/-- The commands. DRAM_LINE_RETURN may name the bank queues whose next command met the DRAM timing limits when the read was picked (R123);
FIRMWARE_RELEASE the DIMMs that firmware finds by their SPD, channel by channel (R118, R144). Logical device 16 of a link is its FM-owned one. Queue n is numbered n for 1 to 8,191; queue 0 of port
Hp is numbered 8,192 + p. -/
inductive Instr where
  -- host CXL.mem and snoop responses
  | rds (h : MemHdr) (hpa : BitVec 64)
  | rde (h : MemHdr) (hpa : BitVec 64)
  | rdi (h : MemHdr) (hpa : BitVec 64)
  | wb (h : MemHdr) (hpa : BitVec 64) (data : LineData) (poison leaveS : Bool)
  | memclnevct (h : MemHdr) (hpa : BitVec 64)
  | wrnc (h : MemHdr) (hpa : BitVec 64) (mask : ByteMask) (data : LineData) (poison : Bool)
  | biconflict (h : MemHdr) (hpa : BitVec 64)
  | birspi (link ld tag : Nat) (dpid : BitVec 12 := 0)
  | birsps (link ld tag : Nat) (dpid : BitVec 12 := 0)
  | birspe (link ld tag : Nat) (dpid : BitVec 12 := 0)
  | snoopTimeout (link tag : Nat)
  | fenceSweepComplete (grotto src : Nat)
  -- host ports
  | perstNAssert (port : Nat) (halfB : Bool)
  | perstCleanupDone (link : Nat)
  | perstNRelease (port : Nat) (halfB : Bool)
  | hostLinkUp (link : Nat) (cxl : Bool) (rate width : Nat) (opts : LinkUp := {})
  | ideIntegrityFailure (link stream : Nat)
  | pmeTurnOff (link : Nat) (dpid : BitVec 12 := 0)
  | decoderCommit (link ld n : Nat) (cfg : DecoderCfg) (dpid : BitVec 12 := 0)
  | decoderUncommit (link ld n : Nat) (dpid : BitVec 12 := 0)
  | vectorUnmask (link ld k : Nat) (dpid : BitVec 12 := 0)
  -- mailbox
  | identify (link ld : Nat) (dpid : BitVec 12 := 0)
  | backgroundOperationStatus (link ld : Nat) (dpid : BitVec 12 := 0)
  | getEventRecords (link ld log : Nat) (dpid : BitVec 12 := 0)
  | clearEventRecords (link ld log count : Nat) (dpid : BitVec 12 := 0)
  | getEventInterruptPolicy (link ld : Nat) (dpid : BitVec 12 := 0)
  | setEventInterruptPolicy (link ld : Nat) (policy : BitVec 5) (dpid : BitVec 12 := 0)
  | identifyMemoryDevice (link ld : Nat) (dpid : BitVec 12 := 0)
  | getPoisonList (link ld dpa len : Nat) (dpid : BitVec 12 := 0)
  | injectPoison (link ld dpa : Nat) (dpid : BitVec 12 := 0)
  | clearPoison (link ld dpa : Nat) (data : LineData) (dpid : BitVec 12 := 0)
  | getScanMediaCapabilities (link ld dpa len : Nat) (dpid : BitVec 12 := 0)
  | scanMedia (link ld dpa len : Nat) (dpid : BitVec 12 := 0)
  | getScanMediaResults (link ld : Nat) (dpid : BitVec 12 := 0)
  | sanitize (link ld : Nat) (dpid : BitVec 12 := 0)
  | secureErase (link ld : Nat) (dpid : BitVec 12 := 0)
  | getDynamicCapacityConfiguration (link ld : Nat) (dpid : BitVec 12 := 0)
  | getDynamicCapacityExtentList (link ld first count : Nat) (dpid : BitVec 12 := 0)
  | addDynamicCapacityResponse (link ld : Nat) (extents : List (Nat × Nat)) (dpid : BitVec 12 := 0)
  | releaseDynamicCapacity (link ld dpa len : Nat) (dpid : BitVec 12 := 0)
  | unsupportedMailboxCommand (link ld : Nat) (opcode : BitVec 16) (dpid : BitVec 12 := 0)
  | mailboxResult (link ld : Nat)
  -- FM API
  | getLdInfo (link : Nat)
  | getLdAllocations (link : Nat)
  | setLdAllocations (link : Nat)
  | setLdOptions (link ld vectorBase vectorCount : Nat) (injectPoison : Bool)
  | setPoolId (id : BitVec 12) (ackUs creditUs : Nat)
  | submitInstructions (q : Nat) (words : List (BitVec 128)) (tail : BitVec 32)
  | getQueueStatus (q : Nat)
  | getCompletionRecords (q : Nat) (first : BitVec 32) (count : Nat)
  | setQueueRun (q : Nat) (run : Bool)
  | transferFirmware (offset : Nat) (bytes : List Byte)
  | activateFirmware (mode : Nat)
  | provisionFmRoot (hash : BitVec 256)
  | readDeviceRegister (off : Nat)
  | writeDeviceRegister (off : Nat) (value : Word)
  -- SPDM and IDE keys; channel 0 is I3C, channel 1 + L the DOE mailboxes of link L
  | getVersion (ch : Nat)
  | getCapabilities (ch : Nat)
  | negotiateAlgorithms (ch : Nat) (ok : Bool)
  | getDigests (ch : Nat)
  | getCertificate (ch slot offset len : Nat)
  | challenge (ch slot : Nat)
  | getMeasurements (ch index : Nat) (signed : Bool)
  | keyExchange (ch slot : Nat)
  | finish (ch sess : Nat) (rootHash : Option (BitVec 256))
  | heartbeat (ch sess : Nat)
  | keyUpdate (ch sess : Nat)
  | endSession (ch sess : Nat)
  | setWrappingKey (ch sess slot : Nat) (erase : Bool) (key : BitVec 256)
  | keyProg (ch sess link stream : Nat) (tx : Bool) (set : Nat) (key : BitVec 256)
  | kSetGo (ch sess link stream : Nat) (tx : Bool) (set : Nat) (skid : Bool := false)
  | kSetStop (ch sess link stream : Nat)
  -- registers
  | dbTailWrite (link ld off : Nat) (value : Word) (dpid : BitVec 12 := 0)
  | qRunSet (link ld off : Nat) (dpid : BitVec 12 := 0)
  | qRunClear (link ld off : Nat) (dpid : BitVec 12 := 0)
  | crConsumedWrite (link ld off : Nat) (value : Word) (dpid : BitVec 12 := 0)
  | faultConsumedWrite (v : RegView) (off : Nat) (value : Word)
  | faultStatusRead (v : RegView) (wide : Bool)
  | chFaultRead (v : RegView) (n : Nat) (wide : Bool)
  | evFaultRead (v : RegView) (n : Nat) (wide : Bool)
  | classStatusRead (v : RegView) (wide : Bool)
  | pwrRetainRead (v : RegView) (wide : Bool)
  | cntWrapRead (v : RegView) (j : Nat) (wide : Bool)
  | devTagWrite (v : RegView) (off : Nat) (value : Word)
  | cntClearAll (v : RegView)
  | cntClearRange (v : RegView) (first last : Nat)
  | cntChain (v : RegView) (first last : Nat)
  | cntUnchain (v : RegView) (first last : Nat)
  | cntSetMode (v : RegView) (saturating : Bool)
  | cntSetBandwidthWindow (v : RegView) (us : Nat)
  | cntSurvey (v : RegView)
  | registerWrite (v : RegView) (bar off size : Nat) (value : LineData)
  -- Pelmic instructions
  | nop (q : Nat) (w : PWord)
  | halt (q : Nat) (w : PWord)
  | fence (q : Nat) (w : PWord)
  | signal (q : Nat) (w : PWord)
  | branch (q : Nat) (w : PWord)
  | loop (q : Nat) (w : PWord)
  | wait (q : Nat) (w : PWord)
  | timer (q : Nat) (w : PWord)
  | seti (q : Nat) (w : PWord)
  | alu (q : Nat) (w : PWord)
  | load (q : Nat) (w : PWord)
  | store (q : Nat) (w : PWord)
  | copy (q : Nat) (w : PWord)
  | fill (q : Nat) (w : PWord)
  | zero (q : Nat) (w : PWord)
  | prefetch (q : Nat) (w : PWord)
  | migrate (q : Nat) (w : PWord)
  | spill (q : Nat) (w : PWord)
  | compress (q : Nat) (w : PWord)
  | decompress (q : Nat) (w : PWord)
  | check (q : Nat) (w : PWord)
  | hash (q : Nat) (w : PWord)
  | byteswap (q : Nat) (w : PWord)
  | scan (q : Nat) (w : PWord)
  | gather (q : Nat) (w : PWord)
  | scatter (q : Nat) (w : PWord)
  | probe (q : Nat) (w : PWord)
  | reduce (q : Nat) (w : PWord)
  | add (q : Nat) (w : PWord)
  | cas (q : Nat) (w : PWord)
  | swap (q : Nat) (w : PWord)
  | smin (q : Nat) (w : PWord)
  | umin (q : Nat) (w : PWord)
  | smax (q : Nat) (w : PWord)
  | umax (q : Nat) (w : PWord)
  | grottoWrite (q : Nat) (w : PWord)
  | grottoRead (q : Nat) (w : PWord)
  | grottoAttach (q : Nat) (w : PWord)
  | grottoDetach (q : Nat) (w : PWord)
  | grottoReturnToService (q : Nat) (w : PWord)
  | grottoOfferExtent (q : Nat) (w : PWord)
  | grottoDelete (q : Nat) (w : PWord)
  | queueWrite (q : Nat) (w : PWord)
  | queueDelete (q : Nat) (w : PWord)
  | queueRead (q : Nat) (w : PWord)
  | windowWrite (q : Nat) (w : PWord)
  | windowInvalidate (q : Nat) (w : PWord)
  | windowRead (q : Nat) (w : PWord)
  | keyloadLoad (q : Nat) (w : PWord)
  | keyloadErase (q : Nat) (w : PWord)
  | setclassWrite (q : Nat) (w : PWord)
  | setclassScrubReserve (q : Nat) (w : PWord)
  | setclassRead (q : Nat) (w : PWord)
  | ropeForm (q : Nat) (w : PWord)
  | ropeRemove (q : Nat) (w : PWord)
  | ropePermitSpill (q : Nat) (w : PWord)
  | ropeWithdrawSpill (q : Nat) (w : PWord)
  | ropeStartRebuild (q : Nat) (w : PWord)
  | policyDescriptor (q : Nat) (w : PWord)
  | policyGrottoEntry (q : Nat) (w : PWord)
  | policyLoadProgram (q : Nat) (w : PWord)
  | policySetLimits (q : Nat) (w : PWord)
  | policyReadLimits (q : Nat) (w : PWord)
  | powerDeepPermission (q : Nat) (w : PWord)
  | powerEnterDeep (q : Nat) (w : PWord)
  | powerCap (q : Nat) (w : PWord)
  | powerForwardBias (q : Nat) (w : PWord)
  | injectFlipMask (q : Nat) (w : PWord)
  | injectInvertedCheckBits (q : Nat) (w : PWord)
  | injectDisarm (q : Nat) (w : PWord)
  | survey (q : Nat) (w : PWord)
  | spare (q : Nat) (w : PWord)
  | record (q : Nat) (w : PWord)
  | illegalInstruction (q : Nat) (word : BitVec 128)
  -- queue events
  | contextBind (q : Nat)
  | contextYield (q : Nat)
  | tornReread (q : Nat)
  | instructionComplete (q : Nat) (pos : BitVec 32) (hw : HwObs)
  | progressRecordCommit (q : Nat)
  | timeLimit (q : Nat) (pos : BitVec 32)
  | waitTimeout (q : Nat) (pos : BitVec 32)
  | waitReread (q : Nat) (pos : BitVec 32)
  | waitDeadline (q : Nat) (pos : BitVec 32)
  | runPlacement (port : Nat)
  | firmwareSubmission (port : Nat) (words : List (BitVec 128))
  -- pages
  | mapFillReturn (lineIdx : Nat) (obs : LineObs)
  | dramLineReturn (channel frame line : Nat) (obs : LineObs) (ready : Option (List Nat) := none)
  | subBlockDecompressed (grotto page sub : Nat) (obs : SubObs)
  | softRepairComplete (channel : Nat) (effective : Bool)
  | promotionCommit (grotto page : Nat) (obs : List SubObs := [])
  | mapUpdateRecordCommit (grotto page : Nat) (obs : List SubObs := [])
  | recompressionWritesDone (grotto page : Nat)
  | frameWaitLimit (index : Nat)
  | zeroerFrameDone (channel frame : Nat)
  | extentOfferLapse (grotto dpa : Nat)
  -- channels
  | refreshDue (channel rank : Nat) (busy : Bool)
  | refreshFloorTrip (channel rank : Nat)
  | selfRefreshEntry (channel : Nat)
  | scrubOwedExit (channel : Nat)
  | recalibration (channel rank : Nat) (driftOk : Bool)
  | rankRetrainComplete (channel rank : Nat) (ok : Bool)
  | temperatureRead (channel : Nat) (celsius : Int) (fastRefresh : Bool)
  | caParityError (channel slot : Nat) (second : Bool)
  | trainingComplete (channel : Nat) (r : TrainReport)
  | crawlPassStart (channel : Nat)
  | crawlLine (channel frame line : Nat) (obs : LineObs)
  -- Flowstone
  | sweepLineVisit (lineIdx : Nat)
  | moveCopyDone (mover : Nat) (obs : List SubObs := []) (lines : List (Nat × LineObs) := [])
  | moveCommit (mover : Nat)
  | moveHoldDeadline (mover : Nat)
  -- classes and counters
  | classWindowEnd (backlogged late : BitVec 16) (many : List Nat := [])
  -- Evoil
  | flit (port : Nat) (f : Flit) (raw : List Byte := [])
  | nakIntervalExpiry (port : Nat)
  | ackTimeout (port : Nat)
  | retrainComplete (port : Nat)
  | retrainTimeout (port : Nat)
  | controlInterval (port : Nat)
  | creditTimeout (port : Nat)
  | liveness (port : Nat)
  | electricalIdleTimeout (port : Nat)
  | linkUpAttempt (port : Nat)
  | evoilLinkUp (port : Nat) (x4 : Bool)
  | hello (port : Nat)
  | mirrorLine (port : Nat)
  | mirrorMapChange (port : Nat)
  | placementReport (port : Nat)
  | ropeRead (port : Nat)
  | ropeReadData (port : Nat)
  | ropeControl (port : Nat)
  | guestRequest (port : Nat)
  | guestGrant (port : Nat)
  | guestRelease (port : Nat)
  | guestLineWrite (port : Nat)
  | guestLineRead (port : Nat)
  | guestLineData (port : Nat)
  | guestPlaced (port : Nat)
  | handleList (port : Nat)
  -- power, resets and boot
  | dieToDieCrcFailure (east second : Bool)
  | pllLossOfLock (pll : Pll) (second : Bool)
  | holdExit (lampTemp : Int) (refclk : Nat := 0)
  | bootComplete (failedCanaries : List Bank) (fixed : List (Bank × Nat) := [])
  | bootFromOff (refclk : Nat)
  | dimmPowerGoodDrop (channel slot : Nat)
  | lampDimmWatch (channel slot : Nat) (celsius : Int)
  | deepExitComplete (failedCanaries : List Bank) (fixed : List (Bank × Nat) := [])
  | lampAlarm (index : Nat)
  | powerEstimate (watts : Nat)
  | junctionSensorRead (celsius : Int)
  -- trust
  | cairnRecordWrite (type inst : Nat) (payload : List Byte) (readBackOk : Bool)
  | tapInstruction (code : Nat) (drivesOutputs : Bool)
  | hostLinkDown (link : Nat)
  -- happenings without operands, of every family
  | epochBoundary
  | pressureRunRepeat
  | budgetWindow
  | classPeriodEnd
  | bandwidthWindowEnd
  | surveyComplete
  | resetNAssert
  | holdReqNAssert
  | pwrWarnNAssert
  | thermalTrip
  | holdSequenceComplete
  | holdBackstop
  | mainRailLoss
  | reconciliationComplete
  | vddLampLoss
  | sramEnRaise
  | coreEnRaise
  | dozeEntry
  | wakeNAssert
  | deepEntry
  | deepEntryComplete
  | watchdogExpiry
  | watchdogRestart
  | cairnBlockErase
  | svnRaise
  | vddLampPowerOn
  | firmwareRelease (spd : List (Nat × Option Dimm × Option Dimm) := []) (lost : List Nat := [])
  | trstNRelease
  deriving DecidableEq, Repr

▶ [Task details]: Give back the records above exactly, limited to the lines between the one holding "identifyMemoryDevice (link ld" and the one holding "getScanMediaCapabilities (link ld", inclusive.

▶ [Result]:
  | identifyMemoryDevice (link ld : Nat) (dpid : BitVec 12 := 0)
  | getPoisonList (link ld dpa len : Nat) (dpid : BitVec 12 := 0)
  | injectPoison (link ld dpa : Nat) (dpid : BitVec 12 := 0)
  | clearPoison (link ld dpa : Nat) (data : LineData) (dpid : BitVec 12 := 0)
  | getScanMediaCapabilities (link ld dpa len : Nat) (dpid : BitVec 12 := 0)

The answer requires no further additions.